+++ Source data
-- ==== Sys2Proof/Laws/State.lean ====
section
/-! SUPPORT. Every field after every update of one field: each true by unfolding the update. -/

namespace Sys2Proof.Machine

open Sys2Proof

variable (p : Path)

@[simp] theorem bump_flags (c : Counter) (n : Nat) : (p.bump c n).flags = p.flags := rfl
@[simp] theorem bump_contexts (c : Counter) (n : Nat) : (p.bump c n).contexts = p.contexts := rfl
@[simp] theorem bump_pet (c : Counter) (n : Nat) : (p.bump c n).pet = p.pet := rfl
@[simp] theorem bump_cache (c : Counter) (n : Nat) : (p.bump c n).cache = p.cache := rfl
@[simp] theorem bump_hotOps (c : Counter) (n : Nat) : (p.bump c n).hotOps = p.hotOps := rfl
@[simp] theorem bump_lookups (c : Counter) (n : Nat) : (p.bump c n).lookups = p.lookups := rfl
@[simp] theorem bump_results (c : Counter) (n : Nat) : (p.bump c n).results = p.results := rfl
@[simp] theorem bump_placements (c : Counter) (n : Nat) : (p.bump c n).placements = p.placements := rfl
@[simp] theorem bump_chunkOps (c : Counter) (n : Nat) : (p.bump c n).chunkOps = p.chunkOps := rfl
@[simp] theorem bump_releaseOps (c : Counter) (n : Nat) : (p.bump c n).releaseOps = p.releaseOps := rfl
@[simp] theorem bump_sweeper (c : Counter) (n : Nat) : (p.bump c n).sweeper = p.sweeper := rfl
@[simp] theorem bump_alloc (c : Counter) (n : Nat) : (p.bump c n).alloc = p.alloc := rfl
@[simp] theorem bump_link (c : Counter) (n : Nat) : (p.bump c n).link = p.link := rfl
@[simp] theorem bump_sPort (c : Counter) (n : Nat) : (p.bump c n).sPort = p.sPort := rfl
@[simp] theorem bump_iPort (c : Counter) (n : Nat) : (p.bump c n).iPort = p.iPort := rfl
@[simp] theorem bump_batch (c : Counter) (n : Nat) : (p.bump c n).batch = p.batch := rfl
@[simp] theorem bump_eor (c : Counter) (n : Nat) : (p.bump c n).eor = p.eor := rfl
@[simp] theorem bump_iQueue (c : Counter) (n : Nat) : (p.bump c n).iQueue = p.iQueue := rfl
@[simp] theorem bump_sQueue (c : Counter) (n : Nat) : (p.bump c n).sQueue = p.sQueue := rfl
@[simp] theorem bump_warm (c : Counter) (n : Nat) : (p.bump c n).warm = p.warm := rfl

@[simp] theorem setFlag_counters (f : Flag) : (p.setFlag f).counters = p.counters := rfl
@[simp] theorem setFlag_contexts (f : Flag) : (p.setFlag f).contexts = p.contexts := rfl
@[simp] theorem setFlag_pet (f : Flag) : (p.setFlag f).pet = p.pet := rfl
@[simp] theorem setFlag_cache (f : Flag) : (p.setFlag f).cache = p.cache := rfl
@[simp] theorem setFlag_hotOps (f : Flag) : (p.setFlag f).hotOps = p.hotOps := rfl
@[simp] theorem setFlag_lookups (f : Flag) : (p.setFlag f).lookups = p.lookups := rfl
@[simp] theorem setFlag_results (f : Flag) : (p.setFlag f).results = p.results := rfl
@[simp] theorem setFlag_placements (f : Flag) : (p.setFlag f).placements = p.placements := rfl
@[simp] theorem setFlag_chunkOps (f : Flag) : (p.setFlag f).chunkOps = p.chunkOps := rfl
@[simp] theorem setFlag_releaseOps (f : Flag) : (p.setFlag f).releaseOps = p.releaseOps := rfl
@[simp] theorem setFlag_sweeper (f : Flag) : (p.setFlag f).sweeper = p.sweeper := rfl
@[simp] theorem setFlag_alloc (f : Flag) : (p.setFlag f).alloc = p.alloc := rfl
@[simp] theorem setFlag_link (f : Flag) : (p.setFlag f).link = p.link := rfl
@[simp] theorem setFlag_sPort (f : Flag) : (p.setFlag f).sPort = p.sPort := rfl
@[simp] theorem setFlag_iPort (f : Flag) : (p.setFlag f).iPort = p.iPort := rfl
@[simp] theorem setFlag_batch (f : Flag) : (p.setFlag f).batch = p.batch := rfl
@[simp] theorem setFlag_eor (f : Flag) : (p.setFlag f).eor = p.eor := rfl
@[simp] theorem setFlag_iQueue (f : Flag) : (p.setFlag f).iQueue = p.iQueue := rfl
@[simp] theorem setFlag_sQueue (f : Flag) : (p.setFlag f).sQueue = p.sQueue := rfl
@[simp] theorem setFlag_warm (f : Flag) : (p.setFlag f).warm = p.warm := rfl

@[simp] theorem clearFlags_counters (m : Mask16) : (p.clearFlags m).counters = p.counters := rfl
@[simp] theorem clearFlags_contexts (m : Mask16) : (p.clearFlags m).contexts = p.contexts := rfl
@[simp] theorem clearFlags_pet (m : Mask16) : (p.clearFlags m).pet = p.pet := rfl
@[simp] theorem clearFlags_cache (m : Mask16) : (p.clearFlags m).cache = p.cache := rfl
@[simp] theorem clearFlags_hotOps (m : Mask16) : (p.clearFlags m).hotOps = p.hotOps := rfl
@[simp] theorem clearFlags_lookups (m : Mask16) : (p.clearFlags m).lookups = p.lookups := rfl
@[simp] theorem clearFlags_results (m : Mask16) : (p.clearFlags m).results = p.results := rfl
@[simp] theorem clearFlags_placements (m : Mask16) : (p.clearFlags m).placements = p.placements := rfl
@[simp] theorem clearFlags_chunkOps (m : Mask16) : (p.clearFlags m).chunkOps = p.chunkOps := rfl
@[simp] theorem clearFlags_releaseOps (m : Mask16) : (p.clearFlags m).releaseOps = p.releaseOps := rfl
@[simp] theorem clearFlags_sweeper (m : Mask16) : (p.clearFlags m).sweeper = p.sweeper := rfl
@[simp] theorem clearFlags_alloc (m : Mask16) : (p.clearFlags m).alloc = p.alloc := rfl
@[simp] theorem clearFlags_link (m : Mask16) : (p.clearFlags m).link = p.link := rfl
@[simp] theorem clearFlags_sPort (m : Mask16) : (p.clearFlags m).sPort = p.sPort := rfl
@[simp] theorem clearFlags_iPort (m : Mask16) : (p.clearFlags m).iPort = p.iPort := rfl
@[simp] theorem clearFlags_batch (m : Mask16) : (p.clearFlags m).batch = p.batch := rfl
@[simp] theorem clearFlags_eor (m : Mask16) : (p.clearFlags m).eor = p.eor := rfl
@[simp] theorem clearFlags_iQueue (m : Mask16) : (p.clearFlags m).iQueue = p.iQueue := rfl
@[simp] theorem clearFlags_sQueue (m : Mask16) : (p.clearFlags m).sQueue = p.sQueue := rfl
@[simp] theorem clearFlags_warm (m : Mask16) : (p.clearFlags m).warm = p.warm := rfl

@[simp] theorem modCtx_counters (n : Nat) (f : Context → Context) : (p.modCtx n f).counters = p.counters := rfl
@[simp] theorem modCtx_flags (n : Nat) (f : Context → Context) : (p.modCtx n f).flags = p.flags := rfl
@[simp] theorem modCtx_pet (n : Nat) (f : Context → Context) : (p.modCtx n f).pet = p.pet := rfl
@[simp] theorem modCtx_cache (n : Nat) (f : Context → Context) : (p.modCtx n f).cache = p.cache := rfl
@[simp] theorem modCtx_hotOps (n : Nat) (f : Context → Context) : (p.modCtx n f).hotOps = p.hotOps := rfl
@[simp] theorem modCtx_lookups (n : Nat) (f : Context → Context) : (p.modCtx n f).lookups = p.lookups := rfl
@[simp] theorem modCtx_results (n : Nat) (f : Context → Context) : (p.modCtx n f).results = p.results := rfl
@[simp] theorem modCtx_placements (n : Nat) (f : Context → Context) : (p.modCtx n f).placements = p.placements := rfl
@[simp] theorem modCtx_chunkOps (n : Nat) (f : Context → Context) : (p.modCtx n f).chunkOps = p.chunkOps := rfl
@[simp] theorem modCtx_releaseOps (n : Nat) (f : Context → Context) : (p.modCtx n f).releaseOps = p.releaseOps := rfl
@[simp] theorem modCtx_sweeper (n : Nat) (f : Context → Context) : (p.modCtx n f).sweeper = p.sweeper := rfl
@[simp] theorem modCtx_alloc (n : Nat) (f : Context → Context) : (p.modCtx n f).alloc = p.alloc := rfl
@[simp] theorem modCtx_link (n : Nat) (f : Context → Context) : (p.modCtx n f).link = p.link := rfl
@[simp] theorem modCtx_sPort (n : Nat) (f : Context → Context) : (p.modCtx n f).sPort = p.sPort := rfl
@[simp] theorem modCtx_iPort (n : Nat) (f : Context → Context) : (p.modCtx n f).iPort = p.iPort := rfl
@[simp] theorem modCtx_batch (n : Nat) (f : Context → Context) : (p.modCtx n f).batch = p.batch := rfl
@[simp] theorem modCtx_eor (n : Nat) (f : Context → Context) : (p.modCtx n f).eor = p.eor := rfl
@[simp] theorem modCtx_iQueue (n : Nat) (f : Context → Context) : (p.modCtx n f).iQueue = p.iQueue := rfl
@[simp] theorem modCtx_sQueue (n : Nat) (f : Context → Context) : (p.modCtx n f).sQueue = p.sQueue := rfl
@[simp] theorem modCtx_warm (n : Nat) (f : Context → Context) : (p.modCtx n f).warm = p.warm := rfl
++++++
■ Task
Looking back over the data above, restate word for word the lines that begin at the line with "n).batch = p.batch := rfl" and end at the line with "(p.setFlag f).counters = p.counters := rfl", inclusive.

■ Exercise response
@[simp] theorem bump_batch (c : Counter) (n : Nat) : (p.bump c n).batch = p.batch := rfl
@[simp] theorem bump_eor (c : Counter) (n : Nat) : (p.bump c n).eor = p.eor := rfl
@[simp] theorem bump_iQueue (c : Counter) (n : Nat) : (p.bump c n).iQueue = p.iQueue := rfl
@[simp] theorem bump_sQueue (c : Counter) (n : Nat) : (p.bump c n).sQueue = p.sQueue := rfl
@[simp] theorem bump_warm (c : Counter) (n : Nat) : (p.bump c n).warm = p.warm := rfl

@[simp] theorem setFlag_counters (f : Flag) : (p.setFlag f).counters = p.counters := rfl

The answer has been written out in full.